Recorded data
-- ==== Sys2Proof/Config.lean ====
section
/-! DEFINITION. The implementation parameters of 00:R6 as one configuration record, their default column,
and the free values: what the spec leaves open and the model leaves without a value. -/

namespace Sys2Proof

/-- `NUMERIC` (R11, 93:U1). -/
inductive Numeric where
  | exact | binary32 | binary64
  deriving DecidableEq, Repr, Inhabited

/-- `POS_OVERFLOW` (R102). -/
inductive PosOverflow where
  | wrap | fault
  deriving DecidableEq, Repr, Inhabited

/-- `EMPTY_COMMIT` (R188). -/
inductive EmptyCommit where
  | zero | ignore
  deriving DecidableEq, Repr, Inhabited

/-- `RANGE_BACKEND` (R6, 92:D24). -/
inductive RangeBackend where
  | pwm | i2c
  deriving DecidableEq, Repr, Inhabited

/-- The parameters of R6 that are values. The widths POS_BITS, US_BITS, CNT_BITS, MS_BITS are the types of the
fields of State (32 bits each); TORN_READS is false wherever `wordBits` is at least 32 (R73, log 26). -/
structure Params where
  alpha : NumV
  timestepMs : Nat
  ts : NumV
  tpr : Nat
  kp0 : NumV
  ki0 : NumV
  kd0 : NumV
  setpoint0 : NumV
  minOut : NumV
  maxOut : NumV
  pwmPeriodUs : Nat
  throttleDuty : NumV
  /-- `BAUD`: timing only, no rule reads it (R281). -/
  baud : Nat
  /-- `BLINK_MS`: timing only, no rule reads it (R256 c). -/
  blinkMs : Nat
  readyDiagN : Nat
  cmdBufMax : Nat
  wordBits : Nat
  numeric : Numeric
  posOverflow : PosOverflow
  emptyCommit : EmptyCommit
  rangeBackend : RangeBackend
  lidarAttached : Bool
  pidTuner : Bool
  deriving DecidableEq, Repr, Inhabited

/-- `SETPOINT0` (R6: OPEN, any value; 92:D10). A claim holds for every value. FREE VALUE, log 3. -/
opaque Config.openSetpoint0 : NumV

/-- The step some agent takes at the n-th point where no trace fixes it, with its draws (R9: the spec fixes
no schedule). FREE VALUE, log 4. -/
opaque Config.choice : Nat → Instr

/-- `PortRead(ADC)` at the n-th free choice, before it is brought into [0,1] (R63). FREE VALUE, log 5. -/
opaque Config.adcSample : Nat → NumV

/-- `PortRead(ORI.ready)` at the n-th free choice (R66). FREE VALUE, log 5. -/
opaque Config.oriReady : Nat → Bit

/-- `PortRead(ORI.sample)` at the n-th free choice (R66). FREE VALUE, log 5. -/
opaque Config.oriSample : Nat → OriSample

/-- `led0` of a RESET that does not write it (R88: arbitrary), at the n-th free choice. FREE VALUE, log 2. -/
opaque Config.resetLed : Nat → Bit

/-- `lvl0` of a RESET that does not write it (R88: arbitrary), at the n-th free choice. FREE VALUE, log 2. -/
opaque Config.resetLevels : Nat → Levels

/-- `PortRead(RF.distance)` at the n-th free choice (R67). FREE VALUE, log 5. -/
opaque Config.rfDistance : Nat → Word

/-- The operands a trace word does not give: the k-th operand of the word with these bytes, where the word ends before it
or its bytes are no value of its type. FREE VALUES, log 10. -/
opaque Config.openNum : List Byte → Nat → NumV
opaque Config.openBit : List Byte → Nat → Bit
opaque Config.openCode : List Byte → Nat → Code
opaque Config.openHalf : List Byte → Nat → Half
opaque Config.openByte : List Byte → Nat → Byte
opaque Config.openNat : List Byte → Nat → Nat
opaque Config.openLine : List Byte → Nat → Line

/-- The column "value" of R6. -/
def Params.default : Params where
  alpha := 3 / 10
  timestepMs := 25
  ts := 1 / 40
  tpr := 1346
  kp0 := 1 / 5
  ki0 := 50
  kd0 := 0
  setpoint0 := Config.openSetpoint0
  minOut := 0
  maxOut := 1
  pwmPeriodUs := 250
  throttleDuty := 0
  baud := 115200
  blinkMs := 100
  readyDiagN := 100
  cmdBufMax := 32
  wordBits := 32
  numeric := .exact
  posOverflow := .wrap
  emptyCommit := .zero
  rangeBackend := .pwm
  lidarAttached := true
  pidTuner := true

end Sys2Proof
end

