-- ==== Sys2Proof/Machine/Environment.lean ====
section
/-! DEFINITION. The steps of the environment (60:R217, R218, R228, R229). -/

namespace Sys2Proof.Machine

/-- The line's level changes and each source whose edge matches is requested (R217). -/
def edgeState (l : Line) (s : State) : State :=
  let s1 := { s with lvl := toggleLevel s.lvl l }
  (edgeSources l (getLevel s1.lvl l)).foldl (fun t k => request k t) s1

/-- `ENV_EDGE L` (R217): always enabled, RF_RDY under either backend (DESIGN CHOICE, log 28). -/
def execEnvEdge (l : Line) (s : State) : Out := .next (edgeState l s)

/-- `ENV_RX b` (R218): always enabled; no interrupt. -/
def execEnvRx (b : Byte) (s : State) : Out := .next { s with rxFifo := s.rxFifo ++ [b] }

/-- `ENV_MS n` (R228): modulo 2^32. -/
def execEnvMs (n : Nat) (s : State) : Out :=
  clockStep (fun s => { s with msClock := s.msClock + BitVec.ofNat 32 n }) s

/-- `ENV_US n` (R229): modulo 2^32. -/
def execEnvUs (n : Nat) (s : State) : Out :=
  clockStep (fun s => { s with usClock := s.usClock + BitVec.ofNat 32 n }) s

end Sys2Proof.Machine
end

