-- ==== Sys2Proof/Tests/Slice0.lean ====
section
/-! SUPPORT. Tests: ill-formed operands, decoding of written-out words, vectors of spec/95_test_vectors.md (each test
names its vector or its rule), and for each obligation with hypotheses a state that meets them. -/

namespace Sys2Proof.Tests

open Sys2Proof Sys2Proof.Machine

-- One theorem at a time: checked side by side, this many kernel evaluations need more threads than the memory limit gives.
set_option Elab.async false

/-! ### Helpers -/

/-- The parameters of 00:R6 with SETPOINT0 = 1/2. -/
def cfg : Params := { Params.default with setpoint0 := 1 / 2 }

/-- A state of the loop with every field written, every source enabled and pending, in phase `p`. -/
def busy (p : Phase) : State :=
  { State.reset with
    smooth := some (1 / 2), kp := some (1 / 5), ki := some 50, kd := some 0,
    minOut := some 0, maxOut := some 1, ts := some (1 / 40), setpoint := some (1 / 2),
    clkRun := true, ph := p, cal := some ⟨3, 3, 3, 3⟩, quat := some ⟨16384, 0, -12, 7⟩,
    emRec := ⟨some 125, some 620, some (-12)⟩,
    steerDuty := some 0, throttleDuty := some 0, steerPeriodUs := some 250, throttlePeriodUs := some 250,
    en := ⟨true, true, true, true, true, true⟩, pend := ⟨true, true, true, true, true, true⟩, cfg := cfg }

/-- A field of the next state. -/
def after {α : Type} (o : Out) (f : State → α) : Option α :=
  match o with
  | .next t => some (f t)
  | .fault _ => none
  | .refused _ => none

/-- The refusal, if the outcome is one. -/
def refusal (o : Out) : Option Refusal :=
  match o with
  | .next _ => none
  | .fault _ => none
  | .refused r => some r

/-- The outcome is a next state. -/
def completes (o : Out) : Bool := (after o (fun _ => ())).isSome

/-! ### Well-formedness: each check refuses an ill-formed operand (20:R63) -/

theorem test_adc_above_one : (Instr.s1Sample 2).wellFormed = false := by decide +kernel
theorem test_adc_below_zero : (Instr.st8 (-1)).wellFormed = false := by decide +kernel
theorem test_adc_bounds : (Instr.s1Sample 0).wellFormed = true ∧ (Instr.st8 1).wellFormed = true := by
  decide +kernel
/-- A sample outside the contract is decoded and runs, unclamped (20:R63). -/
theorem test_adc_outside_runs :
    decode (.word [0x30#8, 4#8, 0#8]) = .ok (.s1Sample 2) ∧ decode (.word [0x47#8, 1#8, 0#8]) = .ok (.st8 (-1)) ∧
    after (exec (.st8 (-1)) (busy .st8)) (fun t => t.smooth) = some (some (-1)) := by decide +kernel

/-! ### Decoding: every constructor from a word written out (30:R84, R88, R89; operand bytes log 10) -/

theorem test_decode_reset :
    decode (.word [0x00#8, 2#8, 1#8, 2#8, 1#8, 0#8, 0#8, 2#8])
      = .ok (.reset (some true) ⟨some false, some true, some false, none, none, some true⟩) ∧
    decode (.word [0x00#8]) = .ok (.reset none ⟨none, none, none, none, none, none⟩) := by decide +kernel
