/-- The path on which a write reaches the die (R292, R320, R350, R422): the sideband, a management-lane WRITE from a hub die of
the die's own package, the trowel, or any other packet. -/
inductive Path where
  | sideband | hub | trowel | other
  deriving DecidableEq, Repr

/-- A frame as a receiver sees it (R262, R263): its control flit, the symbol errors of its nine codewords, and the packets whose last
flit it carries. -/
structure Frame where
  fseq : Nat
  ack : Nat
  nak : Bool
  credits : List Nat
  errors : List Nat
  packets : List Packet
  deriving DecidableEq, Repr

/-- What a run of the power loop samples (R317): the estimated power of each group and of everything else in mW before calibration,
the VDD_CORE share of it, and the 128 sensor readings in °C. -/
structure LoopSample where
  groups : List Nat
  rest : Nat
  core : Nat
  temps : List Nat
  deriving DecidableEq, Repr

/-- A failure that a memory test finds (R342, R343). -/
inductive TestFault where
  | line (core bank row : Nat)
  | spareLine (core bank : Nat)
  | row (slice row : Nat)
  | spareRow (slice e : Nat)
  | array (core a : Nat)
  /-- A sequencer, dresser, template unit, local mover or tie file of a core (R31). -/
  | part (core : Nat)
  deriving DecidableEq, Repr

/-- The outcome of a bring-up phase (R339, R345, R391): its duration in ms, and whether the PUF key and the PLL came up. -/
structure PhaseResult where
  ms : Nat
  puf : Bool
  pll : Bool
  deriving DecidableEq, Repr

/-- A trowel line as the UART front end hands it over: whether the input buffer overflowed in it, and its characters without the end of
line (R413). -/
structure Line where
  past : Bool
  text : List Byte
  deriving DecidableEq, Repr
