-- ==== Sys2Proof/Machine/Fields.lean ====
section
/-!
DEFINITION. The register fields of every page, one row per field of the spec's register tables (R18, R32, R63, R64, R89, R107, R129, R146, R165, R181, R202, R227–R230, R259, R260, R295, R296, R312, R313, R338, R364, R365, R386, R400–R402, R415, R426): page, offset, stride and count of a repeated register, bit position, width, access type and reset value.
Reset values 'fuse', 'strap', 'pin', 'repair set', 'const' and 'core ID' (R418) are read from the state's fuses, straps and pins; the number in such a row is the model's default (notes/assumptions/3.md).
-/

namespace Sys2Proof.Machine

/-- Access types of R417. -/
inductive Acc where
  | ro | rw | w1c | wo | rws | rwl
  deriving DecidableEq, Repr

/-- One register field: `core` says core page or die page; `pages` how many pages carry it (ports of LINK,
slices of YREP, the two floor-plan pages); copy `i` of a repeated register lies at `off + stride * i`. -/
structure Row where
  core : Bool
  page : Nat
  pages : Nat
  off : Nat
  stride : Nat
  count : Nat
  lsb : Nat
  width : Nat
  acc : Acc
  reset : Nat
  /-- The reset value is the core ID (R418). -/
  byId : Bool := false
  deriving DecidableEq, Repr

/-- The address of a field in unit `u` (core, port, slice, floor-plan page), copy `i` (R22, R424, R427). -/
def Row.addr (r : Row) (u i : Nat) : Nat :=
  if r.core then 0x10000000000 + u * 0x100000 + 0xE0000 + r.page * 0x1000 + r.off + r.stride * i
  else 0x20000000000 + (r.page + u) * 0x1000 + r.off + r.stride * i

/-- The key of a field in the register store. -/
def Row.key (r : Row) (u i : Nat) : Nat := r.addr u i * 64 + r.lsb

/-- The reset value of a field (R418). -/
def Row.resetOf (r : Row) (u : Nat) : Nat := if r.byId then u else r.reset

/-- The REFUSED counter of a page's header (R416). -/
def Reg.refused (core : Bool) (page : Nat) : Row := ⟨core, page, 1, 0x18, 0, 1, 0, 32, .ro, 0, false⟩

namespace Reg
--
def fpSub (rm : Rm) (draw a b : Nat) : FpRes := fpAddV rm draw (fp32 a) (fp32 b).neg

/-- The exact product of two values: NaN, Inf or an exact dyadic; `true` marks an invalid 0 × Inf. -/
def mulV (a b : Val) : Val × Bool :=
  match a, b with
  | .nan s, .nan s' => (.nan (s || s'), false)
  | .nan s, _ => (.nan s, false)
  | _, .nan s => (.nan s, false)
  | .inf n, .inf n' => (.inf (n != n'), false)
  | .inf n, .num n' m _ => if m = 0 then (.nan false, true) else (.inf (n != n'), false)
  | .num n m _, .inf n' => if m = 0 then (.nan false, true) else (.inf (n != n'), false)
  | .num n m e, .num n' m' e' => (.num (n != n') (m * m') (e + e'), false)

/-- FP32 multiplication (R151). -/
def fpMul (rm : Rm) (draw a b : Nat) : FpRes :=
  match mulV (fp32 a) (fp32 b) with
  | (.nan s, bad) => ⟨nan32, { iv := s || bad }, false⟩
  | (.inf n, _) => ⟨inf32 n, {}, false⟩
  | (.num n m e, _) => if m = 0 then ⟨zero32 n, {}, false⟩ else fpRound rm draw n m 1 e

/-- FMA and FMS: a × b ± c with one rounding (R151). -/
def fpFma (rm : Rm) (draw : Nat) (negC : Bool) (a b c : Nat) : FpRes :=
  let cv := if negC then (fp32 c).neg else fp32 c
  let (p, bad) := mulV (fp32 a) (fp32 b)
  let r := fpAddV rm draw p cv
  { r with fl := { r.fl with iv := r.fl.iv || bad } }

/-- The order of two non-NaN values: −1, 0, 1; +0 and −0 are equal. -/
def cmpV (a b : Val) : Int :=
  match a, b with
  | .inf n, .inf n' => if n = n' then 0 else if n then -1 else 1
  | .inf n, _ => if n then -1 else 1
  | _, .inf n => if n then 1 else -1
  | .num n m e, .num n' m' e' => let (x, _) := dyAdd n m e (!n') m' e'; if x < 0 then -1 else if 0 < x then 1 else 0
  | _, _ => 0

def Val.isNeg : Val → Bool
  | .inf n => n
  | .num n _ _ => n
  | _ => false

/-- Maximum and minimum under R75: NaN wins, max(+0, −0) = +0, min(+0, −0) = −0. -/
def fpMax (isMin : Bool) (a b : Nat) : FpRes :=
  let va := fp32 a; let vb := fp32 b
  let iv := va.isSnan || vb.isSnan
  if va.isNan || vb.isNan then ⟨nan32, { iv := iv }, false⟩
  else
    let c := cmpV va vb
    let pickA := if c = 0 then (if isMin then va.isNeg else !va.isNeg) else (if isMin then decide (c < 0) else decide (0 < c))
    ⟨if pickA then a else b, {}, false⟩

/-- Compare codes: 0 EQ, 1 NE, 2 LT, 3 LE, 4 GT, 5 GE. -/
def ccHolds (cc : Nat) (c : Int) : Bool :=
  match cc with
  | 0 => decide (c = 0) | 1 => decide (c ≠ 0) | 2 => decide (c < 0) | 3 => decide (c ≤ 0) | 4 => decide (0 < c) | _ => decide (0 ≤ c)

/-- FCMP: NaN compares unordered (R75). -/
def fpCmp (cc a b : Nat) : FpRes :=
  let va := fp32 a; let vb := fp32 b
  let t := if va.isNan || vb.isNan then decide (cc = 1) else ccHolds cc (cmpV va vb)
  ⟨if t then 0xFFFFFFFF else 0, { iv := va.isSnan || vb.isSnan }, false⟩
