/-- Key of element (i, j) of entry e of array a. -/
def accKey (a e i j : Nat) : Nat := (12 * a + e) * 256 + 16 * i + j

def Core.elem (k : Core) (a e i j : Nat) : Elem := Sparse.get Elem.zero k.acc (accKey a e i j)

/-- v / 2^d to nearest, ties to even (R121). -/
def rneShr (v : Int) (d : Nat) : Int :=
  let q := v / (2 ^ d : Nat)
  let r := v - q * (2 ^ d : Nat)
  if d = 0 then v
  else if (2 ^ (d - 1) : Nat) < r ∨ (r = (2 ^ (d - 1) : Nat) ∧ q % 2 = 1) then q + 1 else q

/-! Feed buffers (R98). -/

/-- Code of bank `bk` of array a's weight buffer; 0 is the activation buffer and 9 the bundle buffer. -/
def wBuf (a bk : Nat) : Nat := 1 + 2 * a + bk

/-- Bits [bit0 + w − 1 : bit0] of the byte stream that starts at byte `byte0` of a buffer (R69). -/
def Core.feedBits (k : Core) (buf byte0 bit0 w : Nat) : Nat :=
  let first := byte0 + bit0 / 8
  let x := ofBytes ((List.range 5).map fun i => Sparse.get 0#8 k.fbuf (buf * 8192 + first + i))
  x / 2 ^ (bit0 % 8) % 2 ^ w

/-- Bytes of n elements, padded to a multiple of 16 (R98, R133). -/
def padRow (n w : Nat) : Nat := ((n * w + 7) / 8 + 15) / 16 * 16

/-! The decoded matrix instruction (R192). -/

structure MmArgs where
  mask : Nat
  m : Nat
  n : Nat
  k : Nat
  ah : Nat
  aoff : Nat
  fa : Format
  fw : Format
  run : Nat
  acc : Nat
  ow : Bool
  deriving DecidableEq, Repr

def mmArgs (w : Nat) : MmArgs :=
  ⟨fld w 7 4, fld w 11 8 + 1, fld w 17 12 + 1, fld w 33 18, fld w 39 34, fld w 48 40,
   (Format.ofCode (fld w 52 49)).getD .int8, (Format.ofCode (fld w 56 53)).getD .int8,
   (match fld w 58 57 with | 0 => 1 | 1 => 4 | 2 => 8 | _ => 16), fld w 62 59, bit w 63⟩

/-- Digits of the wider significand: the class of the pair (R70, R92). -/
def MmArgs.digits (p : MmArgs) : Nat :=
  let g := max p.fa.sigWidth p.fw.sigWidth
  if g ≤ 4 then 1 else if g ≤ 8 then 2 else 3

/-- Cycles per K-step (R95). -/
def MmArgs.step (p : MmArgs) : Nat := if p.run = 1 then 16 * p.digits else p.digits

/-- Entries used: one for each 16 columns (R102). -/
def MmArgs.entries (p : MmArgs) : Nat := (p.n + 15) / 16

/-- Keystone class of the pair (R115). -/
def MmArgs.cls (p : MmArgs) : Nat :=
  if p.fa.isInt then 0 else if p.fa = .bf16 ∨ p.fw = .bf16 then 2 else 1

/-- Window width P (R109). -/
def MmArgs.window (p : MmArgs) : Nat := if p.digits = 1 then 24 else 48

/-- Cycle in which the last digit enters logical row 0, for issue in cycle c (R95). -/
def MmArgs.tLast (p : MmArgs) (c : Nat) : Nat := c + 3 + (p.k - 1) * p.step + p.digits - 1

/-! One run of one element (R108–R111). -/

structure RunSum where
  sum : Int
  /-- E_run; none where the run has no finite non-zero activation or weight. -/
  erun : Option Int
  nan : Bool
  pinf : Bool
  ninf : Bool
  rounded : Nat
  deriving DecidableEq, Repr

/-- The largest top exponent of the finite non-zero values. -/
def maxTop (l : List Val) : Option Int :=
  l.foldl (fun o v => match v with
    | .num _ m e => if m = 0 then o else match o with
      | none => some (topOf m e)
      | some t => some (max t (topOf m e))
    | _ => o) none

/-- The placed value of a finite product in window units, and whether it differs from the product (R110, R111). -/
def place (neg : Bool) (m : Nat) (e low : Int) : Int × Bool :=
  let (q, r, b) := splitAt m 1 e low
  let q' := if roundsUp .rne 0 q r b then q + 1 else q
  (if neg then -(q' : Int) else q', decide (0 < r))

* [EXERCISE PROMPT]: Tally the lines above that contain the word "foldl", and reply with only the number.

* [FINAL ANSWER]: 2